Dann im zweiten Schritt kommt die Frage, was für Studiengänge man in den Blick gefasst hat. Dafür muss man auch wissen, was diese für besondere fachliche Anforderungen haben. Dieser zweite Schritt ist auch nicht ganz einfach, weil man gut recherchieren muss und sich nicht einfach nur von den Titeln irgendwelcher Studiengänge leiten lassen sollte – die klingen natürlich irgendwie immer ein bisschen cool. Es sollte einem klar werden, was für Methoden und Arbeitsweisen verlangt werden; ob es ein sehr naturwissenschaftliches Studium ist, oder ob es eher in eine andere Richtung geht. Dieser Schritt ist nicht unbedeutend, denn mit dem Titel des Studiengangs ist nicht immer sofort alles gesagt.
Es gibt zwei typische Gründe, warum Studierende insbesondere in einer frühen Phase des Studiums abbrechen: Entweder sind das Leute, die es nicht geschafft haben, mit dieser Institution Universität zu Recht zu kommen.
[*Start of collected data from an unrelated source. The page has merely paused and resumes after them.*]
-- ==== Sys2Proof/Machine/Arith.lean ====
section
/-! DEFINITION. Gain arithmetic (chapter 1): saturation, the product rule, level and cut ramps, fade scaling, interpolated
codes; and the counters and collections every block uses (1.6.7). -/

namespace Sys2Proof.Machine

/-! ### Saturation and products -/

/-- Saturates a value to the wide range (1.6.5, R5). -/
def satWide (v : Int) : Int := max (-2147483648) (min 2147483647 v)

/-- Clamps a wide value to the port range (R7). -/
def clampPort (v : Int) : Int := max (-8388608) (min 8388607 v)

/-- Clamps a formed code to 0 to 1020 (R3). -/
def clampCode (v : Int) : Nat := (max 0 (min 1020 v)).toNat

/-- A written level code above 1020 is stored as 1020 (R3). -/
def storedCode (code : Nat) : Nat := min 1020 code

/-- A written trim code is stored clamped to 780 to 1020 (R3). -/
def storedTrim (code : Nat) : Nat := max 780 (min 1020 code)

/-- The product rule P(v, c) (R4). The division by a positive constant is the floor. -/
def product (v c : Int) : Int := satWide ((v * c + 2097152) / 4194304)

/-- Fade scaling of a peer's value v at fade position k (R17). -/
def fadeTerm (v : Int) (k : Nat) : Int := (v * k + 128) / 256

/-- An interpolated code between two codes, `num` of `den` of the way: one division, truncated toward zero, then the clamp
(R18). -/
def interpolate (fromCode toCode num den : Nat) : Nat :=
  clampCode (fromCode + (((toCode : Int) - fromCode) * num).tdiv den)

/-- The quotient n / d rounded to the nearest integer, halves up (R124, R132); d is positive. -/
def roundHalfUp (n d : Int) : Int := (2 * n + d) / (2 * d)

/-! ### Ramps -/

/-- A level ramp with another course; the base is kept. -/
def LevelRamp.setCourse (r : LevelRamp) (c : Course) : LevelRamp :=
  { r with target := c.target, step := c.step, count := c.count }

/-- The course of a level ramp. -/
def LevelRamp.course (r : LevelRamp) : Course := ⟨r.target, r.step, r.count⟩

/-- The course a level ramp takes for a new target, by the three cases of R11 against the course held. -/
def LevelRamp.courseFrom (r : LevelRamp) (held : Course) (target : Int) : Course :=
  if target = held.target then held
  else if target = r.current then ⟨target, 0, 0⟩
  else ⟨target, (target - r.current).tdiv 64, 64⟩

/-- A level ramp takes a new target, judged by the target it holds (R11). A premix master's ramp takes every target so. -/
def LevelRamp.take (r : LevelRamp) (target : Int) : LevelRamp := r.setCourse (r.courseFrom r.course target)

/-- A strip's level ramp takes a new target (R11, R27): a target taken since the latest boundary leaves no trace, and the ramp ends as if it
had received the later one alone (log entry 36). -/
def LevelRamp.retarget (r : LevelRamp) (target : Int) : LevelRamp := r.setCourse (r.courseFrom r.base target)

/-- A level ramp at a frame boundary (R12). A ramp that ends has step 0, as the worked ramps of 1.5 show (log entry 20). -/
def LevelRamp.advance (r : LevelRamp) : LevelRamp :=
  match r.count with
  | 0 => .settled r.current r.target r.step 0
  | 1 => .atRest r.target
  | n + 2 => .settled (r.current + r.step) r.target r.step (n + 1)

/-- A level ramp at ENGINE RESTART (R16). -/
def LevelRamp.snap (r : LevelRamp) : LevelRamp := .atRest r.target

/-- The end of travel of a direction (1.6). -/
def Direction.travelEnd : Direction → Int
  | .cutting => 0
  | .opening => 4194304

/-- The direction a cut asks for (R14). -/
def Direction.ofCut (cut : Bool) : Direction := if cut then .cutting else .opening

/-- A cut ramp takes a cut (R14). -/
def CutRamp.take (r : CutRamp) (cut : Bool) : CutRamp := { r with direction := Direction.ofCut cut }

/-- A cut ramp at a frame boundary: it moves by exactly 65,536 unless it is at rest (R14). -/
def CutRamp.advance (r : CutRamp) : CutRamp :=
  if r.current = r.direction.travelEnd then r
  else match r.direction with
    | .cutting => { r with current := r.current - 65536 }
    | .opening => { r with current := r.current + 65536 }

/-- A cut ramp at ENGINE RESTART (R16). -/
def CutRamp.snap (r : CutRamp) : CutRamp := { r with current := r.direction.travelEnd }

/-! ### Counters, tags and collections -/

/-- A 16-bit counter rises and stops at 65,535 (1.6.7). -/
def count16 (n k : Nat) : Nat := min 65535 (n + k)

/-- The signed difference of two tags, −128 to 127 (1.6.4). -/
def tagDiff (a b : Tag) : Int := (a - b).toInt

/-- The value a bus list gives a bus; 0 where it has no pair (R30, R79). -/
def BusList.value (l : BusList) (bus : Nat) : Int := (l.lookup bus).getD 0

/-- The sum of every term aimed at a bus, in the accumulator (R6). -/
def sumAt (terms : BusList) (bus : Nat) : Int := ((terms.filter fun t => t.1 == bus).map Prod.snd).sum

/-- Whether any term targets a bus (R29). -/
def targets (terms : BusList) (bus : Nat) : Bool := terms.any fun t => t.1 == bus

/-- Applies a function to every element of a vector, with its place. -/
def mapFin {α β : Type} {n : Nat} (v : Vector α n) (f : Fin n → α → β) : Vector β n := Vector.ofFn fun i => f i v[i]

/-- The buses of `lo` to `lo` + 63 in ascending order that satisfy a test (R29, R75). -/
def busesFrom (lo : Nat) (p : Nat → Bool) : List Nat := ((List.range 64).map (lo + ·)).filter p

end Sys2Proof.Machine
end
Die haben sich keine Lernroutinen entwickelt, sind oft allein, kennen also oft auch wenig andere Studierende – sind wenig vernetzt. Sie sind es aus der Schule gewohnt, dass man ihnen sagt, was sie machen sollen und wenn ihnen keiner sagt, dass sie sich für eine Prüfung vorbereiten sollen, machen sie nichts und fallen dann durch. Sie haben also kein Lernverhalten.
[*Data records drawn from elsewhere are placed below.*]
-- ==== Sys2Proof/Machine/Flags.lean ====
section
/-! DEFINITION. The updates of State, one for each field, and the flags of the part: the cause set and the attention line
(R171, R172), the listen-only condition (R50), the solo demand and the solo drive (R24, R105). -/

namespace Sys2Proof.Machine

/-! ### One update for each field of State -/

/-- The state with `pending` replaced. -/
def State.setPending (s : State) (v : List Instr) : State := { s with pending := v }

/-- The state with `resetPin` replaced. -/
def State.setResetPin (s : State) (v : Bool) : State := { s with resetPin := v }

/-- The state with `straps` replaced. -/
def State.setStraps (s : State) (v : Straps) : State := { s with straps := v }

/-- The state with `clock` replaced. -/
def State.setClock (s : State) (v : Clock) : State := { s with clock := v }

/-- The state with `strips` replaced. -/
def State.setStrips (s : State) (v : Vector Strip 64) : State := { s with strips := v }

/-- The state with `engine` replaced. -/
def State.setEngine (s : State) (v : Engine) : State := { s with engine := v }

/-- The state with `tx` replaced. -/
def State.setTx (s : State) (v : LaneTx) : State := { s with tx := v }

/-- The state with `peers` replaced. -/
def State.setPeers (s : State) (v : Vector Peer 16) : State := { s with peers := v }

/-- The state with `summer` replaced. -/
def State.setSummer (s : State) (v : Summer) : State := { s with summer := v }

/-- The state with `group` replaced. -/
def State.setGroup (s : State) (v : GroupLine) : State := { s with group := v }

/-- The state with `surface` replaced. -/
def State.setSurface (s : State) (v : Surface) : State := { s with surface := v }

/-- The state with `playback` replaced. -/
def State.setPlayback (s : State) (v : Playback) : State := { s with playback := v }

/-- The state with `pass` replaced. -/
def State.setPass (s : State) (v : Pass) : State := { s with pass := v }

/-- The state with `ports` replaced. -/
def State.setPorts (s : State) (v : Ports) : State := { s with ports := v }

/-- The state with `control` replaced. -/
def State.setControl (s : State) (v : Control) : State := { s with control := v }

/-! ### Causes and the attention line -/

/-- The position of a cause in the cause set (R171). -/
def Cause.position : Cause → Nat
  | .peerChange => 0
  | .slotConflict => 1
  | .premixConflict => 2
  | .groupConflict => 3
  | .clockChange => 4
  | .busOver => 5
  | .laneOverflow => 6
  | .windowOversubscribed => 7
  | .inputSilent => 8
  | .stuckTouch => 9
  | .journalFull => 10
  | .passMissed => 11
  | .mergeDone => 12
  | .mergeAborted => 13
  | .lineError => 14

/-- Whether a cause is set (R171). -/
def State.causeSet (s : State) (c : Cause) : Bool := s.control.causes.getLsbD c.position

/-- Raises a cause; raising a set cause changes nothing (R171). -/
def raise (c : Cause) (s : State) : State :=
  s.setControl { s.control with causes := s.control.causes ||| BitVec.ofNat 15 (2 ^ c.position) }

/-- Raises a cause where a condition holds. -/
def raiseIf (b : Bool) (c : Cause) (s : State) : State := if b then raise c s else s

/-- Clears every selected cause (R171). -/
def clearSelected (selection : BitVec 15) (s : State) : State :=
  s.setControl { s.control with causes := s.control.causes &&& ~~~selection }

/-- The attention line: asserted while some cause is both set and unmasked, released while RESET is asserted (R172). -/
def State.attentionLine (s : State) : Bool := !s.resetPin && s.control.causes &&& s.control.mask != 0

/-! ### Conditions read by several blocks -/

/-- The station is listen-only: strapped, or after a slot conflict (R50). -/
def State.listenOnly (s : State) : Bool := s.tx.drive != .driving

/-- The rate strap (R39). -/
def State.rate (s : State) : Rate := s.straps.rate

/-- Whether a strip, or its fader, exists at the strap rate (R19, R123). -/
def State.hasStrip (s : State) (i : Fin 64) : Bool := decide (i.val < s.rate.strips)

/-- The strip engine's solo demand: some existing AUDIO strip has solo on (R24). -/
def State.soloDemand (s : State) : Bool :=
  (List.finRange 64).any fun i => s.hasStrip i && s.strips[i].solo && s.strips[i].role == .audio

/-- Whether the controller drives the solo line (R105, R106); nothing is driven while RESET is asserted (R173). -/
def State.soloDrive (s : State) : Bool := s.soloDemand && !s.listenOnly && !s.resetPin

/-- The store count: the moves of all lists together (R138). -/
def State.storeCount (s : State) : Nat :=
  ((List.finRange 64).map fun i => s.playback.strips[i].levelMoves.length + s.playback.strips[i].cutMoves.length).sum

end Sys2Proof.Machine
end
Die andere Gruppe sind die, die uninformiert in einen Studiengang reingestolpert sind und nach einem oder zwei Semestern aufwachen und merken, dass es etwas ganz anderes ist als das, was sie sich vorgestellt haben. Die brechen dann auch ab.
Gerade letzteres kann man durch eine solide Vorbereitung vermeiden. Wenn man sich also ein bisschen kümmert und rauskriegt, was von einem gefordert wird und um was es da wirklich geht. Mein Lieblingsbeispiel ist immer Meeresbiologie: das ist nicht Wale streicheln, sondern etwas anderes. Wenn man das rauskriegt, kann man sich die Frage beantworten, ob man da richtig ist oder nicht. Das muss man machen, da helfen wir auch bei.